Repeat the lines below exactly as written, please, from the line with "tables : s.cfg.valid = true → s.TablesMatch" to the line with "t.draws = s.draws", both lines included, and no others.

+ + + +

-- ==== Sys2Proof/Machine/HostInterface.lean ====
section
/-! DEFINITION. The six host transactions (44_host_interface). -/

namespace Sys2Proof.Machine

/-- WRBUF (44_host_interface R151): `WDATA[31:8]` is ignored. -/
def execWrbuf (i : Fin 16) (wdata : Word) (s : State) : Outcome :=
  .next (s.hostWrite (s.setByte i (wdata.setWidth 8)))

/-- RDBUF (44_host_interface R152): a byte that nothing has written returns an undefined value (10_state R24). -/
def execRdbuf (i : Fin 16) (s : State) : Outcome :=
  .next (if s.status.busy then s.respondUndefined else (s.readByte i).respond ((s.byte i).setWidth 32))

/-- WRCMD (44_host_interface R153). -/
def execWrcmd (w : Word) (s : State) : Outcome := .next (s.hostWrite (s.issue w))

/-- RDSTATUS (44_host_interface R154): always allowed. -/
def execRdstatus (s : State) : Outcome := .next (s.respond s.status.word)

/-- RDRESULT (44_host_interface R155). -/
def execRdresult (s : State) : Outcome := .next (s.respondIdle s.result.word)

/-- RDCFG (44_host_interface R156). -/
def execRdcfg (s : State) : Outcome := .next (s.respondIdle s.cfg.word)

end Sys2Proof.Machine
end

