-- ==== Sys2Proof/Safety.lean ====
section
/-! DEFINITION. The terms claims use: legal register contents, the invariant of every reachable state, what a frame says, and
a block that holds a codec instance. -/

namespace Sys2Proof.Machine

/-- Legal values of STATUS (10_state R26): BUSY and FAULT are never both 1; CAUSE is 0 while FAULT is 0, else a fatal code. -/
structure Status.Legal (x : Status) : Prop where
  notBoth : ¬(x.busy = true ∧ x.fault = true)
  quiet : x.fault = false → x.cause = 0#4
  fatal : x.fault = true → 8 ≤ x.cause.toNat

/-- Legal values of RESULT (10_state R27, 60_exceptions R171): the error codes 2 to 7 do not occur, an error other than a
double error leaves the other fields 0, POS is 0 unless a bit was corrected, and PAR is the parity of COUNT. -/
structure Result.Legal (x : Result) : Prop where
  code : x.err = 0#4 ∨ x.err = doubleErrorCode ∨ 8 ≤ x.err.toNat
  double : x.err = doubleErrorCode → x = Result.doubleError x.synd
  fatal : 8 ≤ x.err.toNat → x = { Result.zero with err := x.err }
  position : x.corr = false → x.pos = 0#8
  counted : x.count.toNat ≤ 128 ∧ x.par = (x.count.toNat % 2 == 1)

/-- The invariant of CFG (10_state R29). -/
structure Cfg.Legal (c : Cfg) : Prop where
  size : c.valid = true → 1 ≤ c.n.toNat ∧ c.n.toNat ≤ 120
  rows : c.valid = true → c.m.toNat = msel c.n.toNat
  check : c.valid = true → c.cs.toNat = c.m.toNat + 1
  width : c.valid = true → (c.wm = true ↔ 58 ≤ c.n.toNat)
  fits : c.valid = true → c.n.toNat + c.cs.toNat ≤ 8 * c.len
  cleared : c.valid = false → c = Cfg.zero

/-- MASK, EMAT and SYN are those CONFIGURE builds for `CFG.N` (10_state R38). -/
structure State.TablesMatch (s : State) : Prop where
  mask : s.mask = maskOf s.cfg.cs.toNat
  emat : s.emat = matrix s.cfg.n.toNat
  syn : syndromeTable s.cfg.n.toNat = some s.syn

/-- STATUS, RESULT, CFG, MASK and PEND are 0 and no buffer byte is defined: what the spec says reset leaves (10_state R37). -/
def State.AtReset (s : State) : Prop :=
  s.status.word = 0#32 ∧ s.result.word = 0#32 ∧ s.cfg.word = 0#32 ∧ s.mask = 0#128 ∧ s.pend = 0#32 ∧
    ∀ i : Fin 16, s.byteDef i = false

/-- The invariant: legal registers, PEND empty while no command is pending (10_state R33), tables that match CFG, and what
the spec says reset leaves while `rst = 1` (70_reset R190). -/
structure State.Inv (s : State) : Prop where
  status : s.status.Legal
  result : s.result.Legal
  cfg : s.cfg.Legal
  idle : s.status.busy = false → s.pend = 0#32
  unmasked : s.cfg.valid = false → s.mask = 0#128
  tables : s.cfg.valid = true → s.TablesMatch
  held : s.rst = true → s.AtReset

/-- The block holds the codec instance that `CONFIGURE n, na` builds (41_matrix_builder R119). -/
structure State.Configured (s : State) (n : Nat) (na : Bool) : Prop where
  small : 1 ≤ n
  large : n ≤ 120
  cfg : s.cfg = cfgOf n na
  mask : s.mask = maskOf (msel n + 1)
  emat : s.emat = matrix n
  syn : syndromeTable n = some s.syn

/-- Every byte of `BUF[0 .. l-1]` is defined (10_state R24). -/
def State.OperandDefined (s : State) (l : Nat) : Prop := ∀ i : Fin 16, i.val < l → s.byteDef i = true

/-- BUF and BUFDEF read the same. -/
def State.SameBuffer (s t : State) : Prop := ∀ i : Fin 16, t.byte i = s.byte i ∧ t.byteDef i = s.byteDef i

/-- BUF and BUFDEF from byte `l` on read the same. -/
def State.SameBufferFrom (l : Nat) (s t : State) : Prop :=
  ∀ i : Fin 16, l ≤ i.val → t.byte i = s.byte i ∧ t.byteDef i = s.byteDef i

/-- CFG, MASK, EMAT and SYN are the same (10_state R38). -/
def State.SameInstance (s t : State) : Prop :=
  t.cfg = s.cfg ∧ t.mask = s.mask ∧ t.emat = s.emat ∧ t.syn = s.syn

/-- What lies outside the block is the same, but for the read data and the draw counter. -/
def State.SameOutside (s t : State) : Prop := t.rst = s.rst ∧ t.host = s.host ∧ t.turns = s.turns

/-- The block's own state is the same. -/
def State.SameBlock (s t : State) : Prop :=
  s.SameBuffer t ∧ s.SameInstance t ∧ t.status = s.status ∧ t.result = s.result ∧ t.pend = s.pend

/-- A command ended without a fault: BUSY and PEND are cleared, FAULT and CAUSE stay (44_host_interface R157), and no read
was answered or value drawn. -/
def State.Ended (s t : State) : Prop :=
  t.status = { s.status with busy := false } ∧ t.pend = 0#32 ∧ t.rspRdata = s.rspRdata ∧ t.draws = s.draws

/-- The registers after `raise Fault(c)` (60_exceptions R173): FAULT latched, the first cause kept, BUSY and PEND cleared. -/
def State.FaultLatched (s t : State) (c : Cause) : Prop :=
  t.status.fault = true ∧ t.status.cause = (if s.status.cause = 0#4 then c.code else s.status.cause) ∧
    t.status.busy = false ∧ t.pend = 0#32

/-- A command faulted with `c`: the latch, RESULT holds the code and nothing else, BUF is untouched (60_exceptions R173, R174). -/
def State.CommandFaulted (s t : State) (c : Cause) : Prop :=
  s.FaultLatched t c ∧ t.result = { Result.zero with err := c.code } ∧ s.SameBuffer t ∧ s.SameOutside t

/-- A host transaction faulted with `c`: the latch, and RESULT, BUF and the codec instance stay (60_exceptions R173). -/
def State.HostFaulted (s t : State) (c : Cause) : Prop :=
  s.FaultLatched t c ∧ t.result = s.result ∧ s.SameBuffer t ∧ s.SameInstance t ∧ s.SameOutside t

/-- The host moves next and its next operation is `op`. -/
def State.HostNext (s : State) (op : HostOp) (rest : List HostOp) : Prop := s.mover = .host ∧ s.host = op :: rest

/-- An outcome is safe where no read so far found an undefined byte: no value the spec leaves undefined went into it
through BUF (10_state R24, U5). -/
def SafeOutcome (o : Outcome) : Prop := ∃ t, o = .next t ∧ t.undefinedRead = none

end Sys2Proof.Machine
end

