theorem witness_ProductBits : 6 < 7 ∧ 7 ≤ 15 ∧ 7 < 8 := by decide

/-- The four cases of ENCODE: not configured, a wrong length, a set check bit, and a payload; and a set check bit under
NOASSERT. -/
theorem witness_EncodeCommand :
    (loaded 8 0).cfg.valid = false ∧ (withInstance 1 false (loaded 8 8)).cfg.valid = true ∧
    (withInstance 1 false (loaded 8 8)).OperandDefined 8 ∧ (withInstance 1 false (loaded 8 8)).cfg.noassert = false ∧
    (withInstance 1 false (loaded 8 9)).bufRead 8 &&& ~~~(cfgOf 1 false).payload ≠ 0#128 ∧
    (withInstance 1 false (loaded 8 8)).bufRead 8 &&& ~~~(cfgOf 1 false).payload = 0#128 ∧
    (withInstance 1 true (loaded 8 9)).cfg.noassert = true := by
  refine ⟨by decide, by decide, loaded_defined 8 8, by decide, by decide +kernel, by decide +kernel, by decide⟩

theorem witness_CodewordProperties : 0xFFFFFFFFFFFFFFFFFFFFFFFFFFFFFF00#128 &&& ~~~(cfgOf 120 false).payload = 0#128 ∧
    8#128 &&& ~~~(cfgOf 1 false).payload = 0#128 := by decide +kernel

/-- The three outcomes of DECODE for N = 1: a codeword, a single flip, a double flip (95_test_vectors L2.3). -/
theorem witness_DecodeCommand :
    (withInstance 1 false (loaded 8 0xF)).OperandDefined 8 ∧
    pmp (matrix 1) (msel 1) 0xF#128 = 0#128 ∧
    (pmp (matrix 1) (msel 1) 0xB#128 ≠ 0#128 ∧
      (lookup (withInstance 1 false State.reset).syn (pmp (matrix 1) (msel 1) 0xB#128).toNat).v = true) ∧
    (pmp (matrix 1) (msel 1) 0xA#128 ≠ 0#128 ∧
      (lookup (withInstance 1 false State.reset).syn (pmp (matrix 1) (msel 1) 0xA#128).toNat).v = false) := by
  refine ⟨loaded_defined 8 0xF, by decide +kernel, by decide +kernel, by decide +kernel⟩

theorem witness_EncodeDecodeRoundTrip :
    (withInstance 1 false (loaded 8 8)).Configured 1 false ∧ (withInstance 1 false (loaded 8 8)).OperandDefined 8 ∧
    (withInstance 1 false (loaded 8 8)).bufRead 8 &&& ~~~(cfgOf 1 false).payload = 0#128 ∧
    (withInstance 120 true (loaded 16 0x100)).Configured 120 true ∧
    (withInstance 120 true (loaded 16 0x100)).OperandDefined 16 ∧
    (withInstance 120 true (loaded 16 0x100)).bufRead 16 &&& ~~~(cfgOf 120 true).payload = 0#128 :=
  ⟨withInstance_configured 1 false _ (by decide) (by decide) table_1, loaded_defined 8 8, by decide +kernel,
    withInstance_configured 120 true _ (by decide) (by decide) table_120, loaded_defined 16 0x100, by decide +kernel⟩

/-- N = 1 with the payload bit flipped, and N = 120 with the top bit of the all-zero codeword flipped. -/
theorem witness_SingleErrorCorrection :
    (withInstance 1 false (loaded 8 7)).Configured 1 false ∧ 3 ≤ 1 + msel 1 ∧
    (withInstance 1 false (loaded 8 7)).bufRead 8 =
      (8#128 ||| (withInstance 1 false (loaded 8 7)).pmp 8#128) ^^^ (1#128 <<< 3) ∧
    (withInstance 120 false (loaded 16 (2 ^ 127))).Configured 120 false ∧ 127 ≤ 120 + msel 120 ∧
    (withInstance 120 false (loaded 16 (2 ^ 127))).bufRead 16 =
      (0#128 ||| (withInstance 120 false (loaded 16 (2 ^ 127))).pmp 0#128) ^^^ (1#128 <<< 127) :=
  ⟨withInstance_configured 1 false _ (by decide) (by decide) table_1, by decide, by decide +kernel,
    withInstance_configured 120 false _ (by decide) (by decide) table_120, by decide, by decide +kernel⟩

theorem witness_DoubleErrorDetection :
    (withInstance 1 false (loaded 8 6)).Configured 1 false ∧ 3 ≤ 1 + msel 1 ∧ 0 ≤ 1 + msel 1 ∧ 3 ≠ 0 ∧
    (withInstance 1 false (loaded 8 6)).bufRead 8 =
      (8#128 ||| (withInstance 1 false (loaded 8 6)).pmp 8#128) ^^^ (1#128 <<< 3) ^^^ (1#128 <<< 0) :=
  ⟨withInstance_configured 1 false _ (by decide) (by decide) table_1, by decide, by decide, by decide, by decide +kernel⟩

/-- N = 1: the lowest and the highest high bit, alone, with position 0, and with position 3. -/
theorem witness_HighBitErrors :
    (withInstance 1 false (loaded 8 0x1F)).Configured 1 false ∧ msel 1 + 1 + 1 ≤ 4 ∧ 63 < 8 * (cfgOf 1 false).len ∧
    (withInstance 1 false (loaded 8 0x1F)).bufRead 8 =
      (8#128 ||| (withInstance 1 false (loaded 8 0x1F)).pmp 8#128) ^^^ (1#128 <<< 4) ∧
    (withInstance 1 false (loaded 8 0x1E)).bufRead 8 =
      (8#128 ||| (withInstance 1 false (loaded 8 0x1E)).pmp 8#128) ^^^ (1#128 <<< 4) ^^^ 1#128 ∧
    (withInstance 1 false (loaded 8 0x8000000000000007)).bufRead 8 =
      (8#128 ||| (withInstance 1 false (loaded 8 7)).pmp 8#128) ^^^ (1#128 <<< 63) ^^^ (1#128 <<< 3) :=
  ⟨withInstance_configured 1 false _ (by decide) (by decide) table_1, by decide, by decide, by decide +kernel,
    by decide +kernel, by decide +kernel⟩

/-- Idle, faulted and busy states, for the transactions' clauses, the busy window and the completion step. -/
theorem witness_transactions :
    (State.reset.status.fault = false ∧ State.reset.status.busy = false) ∧ (faulted .length).status.fault = true ∧
    ((pending 5#32).status.fault = false ∧ (pending 5#32).status.busy = true) ∧
    ((loaded 8 5).status.busy = false ∧ (loaded 8 5).byteDef 7 = true ∧ (loaded 8 5).byteDef 8 = false) := by decide

theorem witness_ReadsAreIdempotent : State.reset.status.busy = false ∧ State.reset.byteDef 3 = false := by decide

theorem witness_BusyReadsDrawApart : (pending 0x401#32).status.busy = true := by decide

theorem witness_BusyWindow : (pending 1#32).status.busy = true ∧ (pending 1#32).status.fault = false ∧
    (pending 1#32).rst = false ∧ decodeTransaction 0x1000000000#38 = .error (.illegalAccess true) := by decide

theorem witness_IllegalTransactions : State.reset.rst = false ∧ (faulted .hazard).status.fault = true ∧
    (0x3100000000#38).getLsbD 37 = true ∧ ((0x3100000000#38).extractLsb' 32 5).toNat = 17 ∧
    (0x1000000000#38).getLsbD 37 = false ∧ ((0x1000000000#38).extractLsb' 32 5).toNat = 16 ∧
    ((0x1400000000#38).extractLsb' 32 5).toNat = 20 := by decide

/-- A faulted block, and a step of it that is a reset. -/
theorem witness_WritesIgnoredAfterFault :
    (faulted .length).status.fault = true ∧ (faulted .length).status.busy = false ∧ (faulted .length).rst = false ∧
    (0x2000000000#38).getLsbD 37 = true ∧ ((loaded 8 0).raise .host .hazard).byteDef 0 = true ∧
    nextIs (step { faulted .length with host := [.assertReset] }) (fun t => !t.status.fault) = true := by decide +kernel
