/-- The Bucket Manager at reset (R31). -/
def Pool.initial : Pool :=
  { base := 0, buckets := 0, table := [], freeList := [], quota := ⟨0, 0⟩, commonGuard := 0,
    exhaustReported := ⟨false, false⟩ }

/-- The Channel Cache at reset (R67). -/
def Cache.initial : Cache :=
  { contexts := [], channelMap := [], lru := [], loads := [], ports := ⟨[], []⟩, sends := [], exhaustReported := false,
    strayWrites := ⟨0, 0⟩, expectSpan := 0, horizon := 0 }

/-- The Slot Resolver at reset (R105). -/
def Resolver.initial : Resolver :=
  { resolveFront := 0, resolveLead := 0, releaseGrace := 0, readerEarly := 0, readerFault := 0, rings := [], writes := [] }

/-- The Command Unit at reset (R168). -/
def CommandUnit.initial : CommandUnit :=
  { next := 0, target := none, phase := .idle, entry := [], directoryWait := .none, result := .done, resultData := [] }

/-- The Notice Unit at reset (R178). -/
def NoticeUnit.initial : NoticeUnit :=
  { queue := [], lost := false, writing := false, writeIndex := 0, lastHanded := 0, available := 0, writeTimes := [],
    coalesceCount := 0, coalesceTime := 0 }

/-- The Supervisor Interface at reset (R178). -/
def Supervisor.initial : Supervisor :=
  { anchor := none, goPending := false, take := none, teardown := none, locked := false, port1Role := .main,
    command := .initial, status := { sequence := 0, writing := none, followUp := false } }

/-- No word of a write in flight is taken. -/
def Landed.none : Landed :=
  { notice := 0, result := 0, writeback := 0, blend := 0, zeroBucket := 0, directory := 0, liveDirectory := 0 }

/-- The part right after a reset at power-on: every field at the value its reset rule gives (R1, R10, R31, R67, R105,
R106, R131, R155, R178); straps low and TAKEOVER high are DESIGN CHOICE (log 29), undefined values log 4, DRAM log 5. -/
def State.reset : State :=
  { pending := [], freeCount := 0, timer := { now := 0, refclkStopped := false, heldCounted := false }, clock := .initial,
    part := { state := .quiet, period := 0, startBlock := 0, startGuard := false, startInstant := 0 },
    lines := { sizeB := false, sizeA := false, takeoverLowSince := none, tallyMain := false, tallyBackup := false,
               interrupt := false, resetLow := false },
    mem := [], pool := .initial, cache := .initial, resolver := .initial, blend := [], health := [], groups := [],
    sup := .initial, notices := .initial, landed := .none, answers := [], burst := none,
    rigAnswers := ⟨[], []⟩ }

end Sys2Proof.Machine
end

+ + + +

### Reply:
  tables : s.cfg.valid = true → s.TablesMatch
  held : s.rst = true → s.AtReset

/-- The block holds the codec instance that `CONFIGURE n, na` builds (41_matrix_builder R119). -/
structure State.Configured (s : State) (n : Nat) (na : Bool) : Prop where
  small : 1 ≤ n
  large : n ≤ 120
  cfg : s.cfg = cfgOf n na
  mask : s.mask = maskOf (msel n + 1)
  emat : s.emat = matrix n
  syn : syndromeTable n = some s.syn

/-- Every byte of `BUF[0 .. l-1]` is defined (10_state R24). -/
def State.OperandDefined (s : State) (l : Nat) : Prop := ∀ i : Fin 16, i.val < l → s.byteDef i = true

/-- BUF and BUFDEF read the same. -/
def State.SameBuffer (s t : State) : Prop := ∀ i : Fin 16, t.byte i = s.byte i ∧ t.byteDef i = s.byteDef i

/-- BUF and BUFDEF from byte `l` on read the same. -/
def State.SameBufferFrom (l : Nat) (s t : State) : Prop :=
  ∀ i : Fin 16, l ≤ i.val → t.byte i = s.byte i ∧ t.byteDef i = s.byteDef i

/-- CFG, MASK, EMAT and SYN are the same (10_state R38). -/
def State.SameInstance (s t : State) : Prop :=
  t.cfg = s.cfg ∧ t.mask = s.mask ∧ t.emat = s.emat ∧ t.syn = s.syn

/-- What lies outside the block is the same, but for the read data and the draw counter. -/
def State.SameOutside (s t : State) : Prop := t.rst = s.rst ∧ t.host = s.host ∧ t.turns = s.turns

/-- The block's own state is the same. -/
def State.SameBlock (s t : State) : Prop :=
  s.SameBuffer t ∧ s.SameInstance t ∧ t.status = s.status ∧ t.result = s.result ∧ t.pend = s.pend

/-- A command ended without a fault: BUSY and PEND are cleared, FAULT and CAUSE stay (44_host_interface R157), and no read
was answered or value drawn. -/
def State.Ended (s t : State) : Prop :=
  t.status = { s.status with busy := false } ∧ t.pend = 0#32 ∧ t.rspRdata = s.rspRdata ∧ t.draws = s.draws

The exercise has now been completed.